Problem statement -
Please output the data below exactly as given, starting at its first line and stopping after the line that contains "exact ih fun e he => h e (by simp [he])".

*** Given records ***

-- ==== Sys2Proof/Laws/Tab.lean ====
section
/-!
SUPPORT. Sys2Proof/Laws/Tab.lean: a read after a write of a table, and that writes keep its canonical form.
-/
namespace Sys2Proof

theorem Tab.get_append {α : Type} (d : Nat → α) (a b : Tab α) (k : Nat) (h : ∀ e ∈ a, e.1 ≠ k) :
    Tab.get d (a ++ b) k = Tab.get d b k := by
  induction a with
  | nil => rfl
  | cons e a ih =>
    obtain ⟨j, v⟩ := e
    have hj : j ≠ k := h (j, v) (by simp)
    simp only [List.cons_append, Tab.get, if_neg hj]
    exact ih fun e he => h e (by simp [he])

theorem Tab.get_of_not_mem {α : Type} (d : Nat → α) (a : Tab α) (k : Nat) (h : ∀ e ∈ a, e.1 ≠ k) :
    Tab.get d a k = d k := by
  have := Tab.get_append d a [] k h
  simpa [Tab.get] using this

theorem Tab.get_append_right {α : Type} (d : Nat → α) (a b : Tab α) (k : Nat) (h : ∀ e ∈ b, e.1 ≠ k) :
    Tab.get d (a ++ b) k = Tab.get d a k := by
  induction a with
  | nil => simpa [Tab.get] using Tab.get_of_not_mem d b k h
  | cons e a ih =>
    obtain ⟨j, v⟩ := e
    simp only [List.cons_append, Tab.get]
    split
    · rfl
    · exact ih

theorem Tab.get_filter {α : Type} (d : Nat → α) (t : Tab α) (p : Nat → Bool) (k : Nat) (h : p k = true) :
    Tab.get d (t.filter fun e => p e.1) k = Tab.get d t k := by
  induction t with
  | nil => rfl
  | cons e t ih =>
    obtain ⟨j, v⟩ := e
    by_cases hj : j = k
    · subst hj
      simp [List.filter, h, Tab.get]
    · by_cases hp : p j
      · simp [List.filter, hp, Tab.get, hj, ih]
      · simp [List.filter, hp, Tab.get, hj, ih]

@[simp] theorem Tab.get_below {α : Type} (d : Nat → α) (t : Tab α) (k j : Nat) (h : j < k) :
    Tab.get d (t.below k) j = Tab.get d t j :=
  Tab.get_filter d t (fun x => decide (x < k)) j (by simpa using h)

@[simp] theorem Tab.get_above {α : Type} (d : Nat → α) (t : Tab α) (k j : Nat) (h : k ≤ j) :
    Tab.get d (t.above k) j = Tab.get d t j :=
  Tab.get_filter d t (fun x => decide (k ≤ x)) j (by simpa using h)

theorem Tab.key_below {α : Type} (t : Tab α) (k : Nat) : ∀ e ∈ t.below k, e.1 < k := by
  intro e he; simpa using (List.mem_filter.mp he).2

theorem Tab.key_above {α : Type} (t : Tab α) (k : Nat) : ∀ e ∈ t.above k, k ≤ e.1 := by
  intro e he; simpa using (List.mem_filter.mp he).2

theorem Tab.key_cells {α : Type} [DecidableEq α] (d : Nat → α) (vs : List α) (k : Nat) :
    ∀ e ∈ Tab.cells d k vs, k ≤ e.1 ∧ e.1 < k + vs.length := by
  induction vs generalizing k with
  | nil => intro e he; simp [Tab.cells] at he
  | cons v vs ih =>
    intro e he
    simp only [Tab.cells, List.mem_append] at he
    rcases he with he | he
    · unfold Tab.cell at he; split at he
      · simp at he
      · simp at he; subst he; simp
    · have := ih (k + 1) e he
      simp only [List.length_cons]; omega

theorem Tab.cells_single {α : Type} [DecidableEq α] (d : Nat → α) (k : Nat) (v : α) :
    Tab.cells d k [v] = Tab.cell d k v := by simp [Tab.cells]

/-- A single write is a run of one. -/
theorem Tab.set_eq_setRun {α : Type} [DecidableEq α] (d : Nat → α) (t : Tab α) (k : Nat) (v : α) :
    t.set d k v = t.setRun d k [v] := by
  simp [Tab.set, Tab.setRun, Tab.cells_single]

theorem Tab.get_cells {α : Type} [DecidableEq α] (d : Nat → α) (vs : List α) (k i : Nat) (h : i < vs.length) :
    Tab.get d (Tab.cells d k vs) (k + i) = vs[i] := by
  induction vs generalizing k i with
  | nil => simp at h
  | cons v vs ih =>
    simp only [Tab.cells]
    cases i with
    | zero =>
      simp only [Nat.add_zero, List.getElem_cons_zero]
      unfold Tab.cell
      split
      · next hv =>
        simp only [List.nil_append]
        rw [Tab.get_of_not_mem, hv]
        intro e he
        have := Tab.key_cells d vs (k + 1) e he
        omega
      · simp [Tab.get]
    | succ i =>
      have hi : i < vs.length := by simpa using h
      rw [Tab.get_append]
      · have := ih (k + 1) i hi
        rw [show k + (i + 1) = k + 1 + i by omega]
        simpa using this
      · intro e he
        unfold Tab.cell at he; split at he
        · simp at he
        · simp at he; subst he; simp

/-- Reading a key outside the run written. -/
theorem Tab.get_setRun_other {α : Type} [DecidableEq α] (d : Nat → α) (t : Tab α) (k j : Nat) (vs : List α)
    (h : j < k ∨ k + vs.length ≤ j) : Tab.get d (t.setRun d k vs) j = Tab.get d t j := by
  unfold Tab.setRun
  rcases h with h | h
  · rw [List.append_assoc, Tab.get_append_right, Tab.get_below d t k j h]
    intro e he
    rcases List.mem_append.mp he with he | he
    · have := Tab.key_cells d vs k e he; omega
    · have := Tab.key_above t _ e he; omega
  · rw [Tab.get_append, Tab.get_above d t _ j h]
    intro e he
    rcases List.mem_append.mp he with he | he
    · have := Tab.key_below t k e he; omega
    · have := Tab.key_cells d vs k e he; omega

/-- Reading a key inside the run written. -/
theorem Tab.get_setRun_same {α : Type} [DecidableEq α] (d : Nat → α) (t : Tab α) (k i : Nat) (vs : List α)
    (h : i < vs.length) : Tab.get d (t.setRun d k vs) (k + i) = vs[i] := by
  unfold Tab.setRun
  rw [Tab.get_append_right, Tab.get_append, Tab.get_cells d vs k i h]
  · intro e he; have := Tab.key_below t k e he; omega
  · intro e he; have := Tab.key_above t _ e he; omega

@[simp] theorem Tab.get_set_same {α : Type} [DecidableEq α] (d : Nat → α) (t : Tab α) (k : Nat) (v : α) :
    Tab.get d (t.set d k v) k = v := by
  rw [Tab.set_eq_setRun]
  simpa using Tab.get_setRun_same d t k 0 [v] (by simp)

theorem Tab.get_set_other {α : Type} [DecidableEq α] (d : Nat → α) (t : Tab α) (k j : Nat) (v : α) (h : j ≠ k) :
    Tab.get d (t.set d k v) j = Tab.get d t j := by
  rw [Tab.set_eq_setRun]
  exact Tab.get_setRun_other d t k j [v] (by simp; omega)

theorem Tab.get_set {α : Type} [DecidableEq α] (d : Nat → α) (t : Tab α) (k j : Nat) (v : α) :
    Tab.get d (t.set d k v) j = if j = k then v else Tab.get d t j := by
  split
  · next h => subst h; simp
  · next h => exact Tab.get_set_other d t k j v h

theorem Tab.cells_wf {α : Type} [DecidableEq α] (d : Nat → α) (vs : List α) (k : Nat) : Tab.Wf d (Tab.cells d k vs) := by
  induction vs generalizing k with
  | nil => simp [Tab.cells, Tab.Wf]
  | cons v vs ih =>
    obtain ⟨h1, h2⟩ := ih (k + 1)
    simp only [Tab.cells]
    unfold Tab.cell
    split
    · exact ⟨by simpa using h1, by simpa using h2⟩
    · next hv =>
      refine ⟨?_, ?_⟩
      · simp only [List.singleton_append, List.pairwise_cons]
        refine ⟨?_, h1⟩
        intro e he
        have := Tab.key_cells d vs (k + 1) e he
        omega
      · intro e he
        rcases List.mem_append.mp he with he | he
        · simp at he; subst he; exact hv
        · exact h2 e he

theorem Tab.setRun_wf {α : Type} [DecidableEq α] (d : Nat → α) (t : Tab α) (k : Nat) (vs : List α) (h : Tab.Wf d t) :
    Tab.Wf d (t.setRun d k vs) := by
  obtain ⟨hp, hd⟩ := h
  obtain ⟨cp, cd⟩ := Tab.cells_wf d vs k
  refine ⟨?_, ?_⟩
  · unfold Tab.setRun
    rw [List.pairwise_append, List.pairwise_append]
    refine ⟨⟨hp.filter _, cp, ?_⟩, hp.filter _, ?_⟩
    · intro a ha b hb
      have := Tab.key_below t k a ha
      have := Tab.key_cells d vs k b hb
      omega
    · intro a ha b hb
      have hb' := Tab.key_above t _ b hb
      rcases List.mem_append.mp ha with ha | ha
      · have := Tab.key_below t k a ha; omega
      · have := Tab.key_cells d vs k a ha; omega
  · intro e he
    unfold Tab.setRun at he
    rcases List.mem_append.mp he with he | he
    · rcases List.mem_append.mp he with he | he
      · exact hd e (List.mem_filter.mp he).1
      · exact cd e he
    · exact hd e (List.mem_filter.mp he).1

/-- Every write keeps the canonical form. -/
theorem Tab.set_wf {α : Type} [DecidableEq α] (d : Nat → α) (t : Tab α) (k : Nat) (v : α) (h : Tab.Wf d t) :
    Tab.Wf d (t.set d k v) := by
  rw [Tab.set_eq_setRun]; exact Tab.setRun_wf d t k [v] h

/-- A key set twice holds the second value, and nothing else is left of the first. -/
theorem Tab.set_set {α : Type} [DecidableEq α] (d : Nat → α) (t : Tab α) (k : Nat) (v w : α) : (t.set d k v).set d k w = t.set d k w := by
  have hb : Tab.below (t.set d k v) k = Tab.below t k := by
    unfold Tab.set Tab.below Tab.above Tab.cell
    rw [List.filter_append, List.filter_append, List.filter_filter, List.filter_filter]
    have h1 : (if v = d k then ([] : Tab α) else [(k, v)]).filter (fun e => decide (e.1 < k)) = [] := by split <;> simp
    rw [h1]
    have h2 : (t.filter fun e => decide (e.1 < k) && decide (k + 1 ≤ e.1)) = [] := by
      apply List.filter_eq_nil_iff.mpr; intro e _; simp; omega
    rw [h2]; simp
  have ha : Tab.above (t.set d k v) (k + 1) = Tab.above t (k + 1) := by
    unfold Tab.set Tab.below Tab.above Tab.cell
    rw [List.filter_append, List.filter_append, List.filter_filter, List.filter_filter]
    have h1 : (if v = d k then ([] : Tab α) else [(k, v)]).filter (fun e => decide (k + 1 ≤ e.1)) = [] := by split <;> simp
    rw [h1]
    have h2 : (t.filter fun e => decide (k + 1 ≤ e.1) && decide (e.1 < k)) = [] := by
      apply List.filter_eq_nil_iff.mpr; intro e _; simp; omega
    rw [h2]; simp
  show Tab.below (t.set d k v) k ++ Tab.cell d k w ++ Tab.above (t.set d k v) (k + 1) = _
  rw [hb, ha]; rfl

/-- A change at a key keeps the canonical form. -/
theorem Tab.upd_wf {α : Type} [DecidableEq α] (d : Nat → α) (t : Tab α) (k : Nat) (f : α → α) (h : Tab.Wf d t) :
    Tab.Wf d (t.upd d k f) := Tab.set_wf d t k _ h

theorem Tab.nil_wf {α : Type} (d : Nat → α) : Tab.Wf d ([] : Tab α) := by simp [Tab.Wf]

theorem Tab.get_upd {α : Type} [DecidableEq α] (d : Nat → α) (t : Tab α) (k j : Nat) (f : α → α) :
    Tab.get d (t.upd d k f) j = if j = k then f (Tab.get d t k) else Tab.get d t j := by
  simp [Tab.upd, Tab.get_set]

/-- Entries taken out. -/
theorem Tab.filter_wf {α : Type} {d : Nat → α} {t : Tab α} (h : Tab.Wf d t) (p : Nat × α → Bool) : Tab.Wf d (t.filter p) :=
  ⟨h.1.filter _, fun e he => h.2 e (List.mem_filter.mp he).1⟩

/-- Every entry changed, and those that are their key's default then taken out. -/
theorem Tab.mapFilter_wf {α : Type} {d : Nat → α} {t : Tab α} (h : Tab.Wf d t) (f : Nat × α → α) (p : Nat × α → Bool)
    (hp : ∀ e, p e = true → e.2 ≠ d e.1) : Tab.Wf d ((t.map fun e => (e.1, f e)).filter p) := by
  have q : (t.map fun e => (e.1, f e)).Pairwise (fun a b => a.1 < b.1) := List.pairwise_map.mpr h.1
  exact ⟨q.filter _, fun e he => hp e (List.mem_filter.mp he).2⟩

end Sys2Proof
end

*** End of Given records ***

Answer space -
-- ==== Sys2Proof/Laws/Tab.lean ====
section
/-!
SUPPORT. Sys2Proof/Laws/Tab.lean: a read after a write of a table, and that writes keep its canonical form.
-/
namespace Sys2Proof

theorem Tab.get_append {α : Type} (d : Nat → α) (a b : Tab α) (k : Nat) (h : ∀ e ∈ a, e.1 ≠ k) :
    Tab.get d (a ++ b) k = Tab.get d b k := by
  induction a with
  | nil => rfl
  | cons e a ih =>
    obtain ⟨j, v⟩ := e
    have hj : j ≠ k := h (j, v) (by simp)
    simp only [List.cons_append, Tab.get, if_neg hj]
    exact ih fun e he => h e (by simp [he])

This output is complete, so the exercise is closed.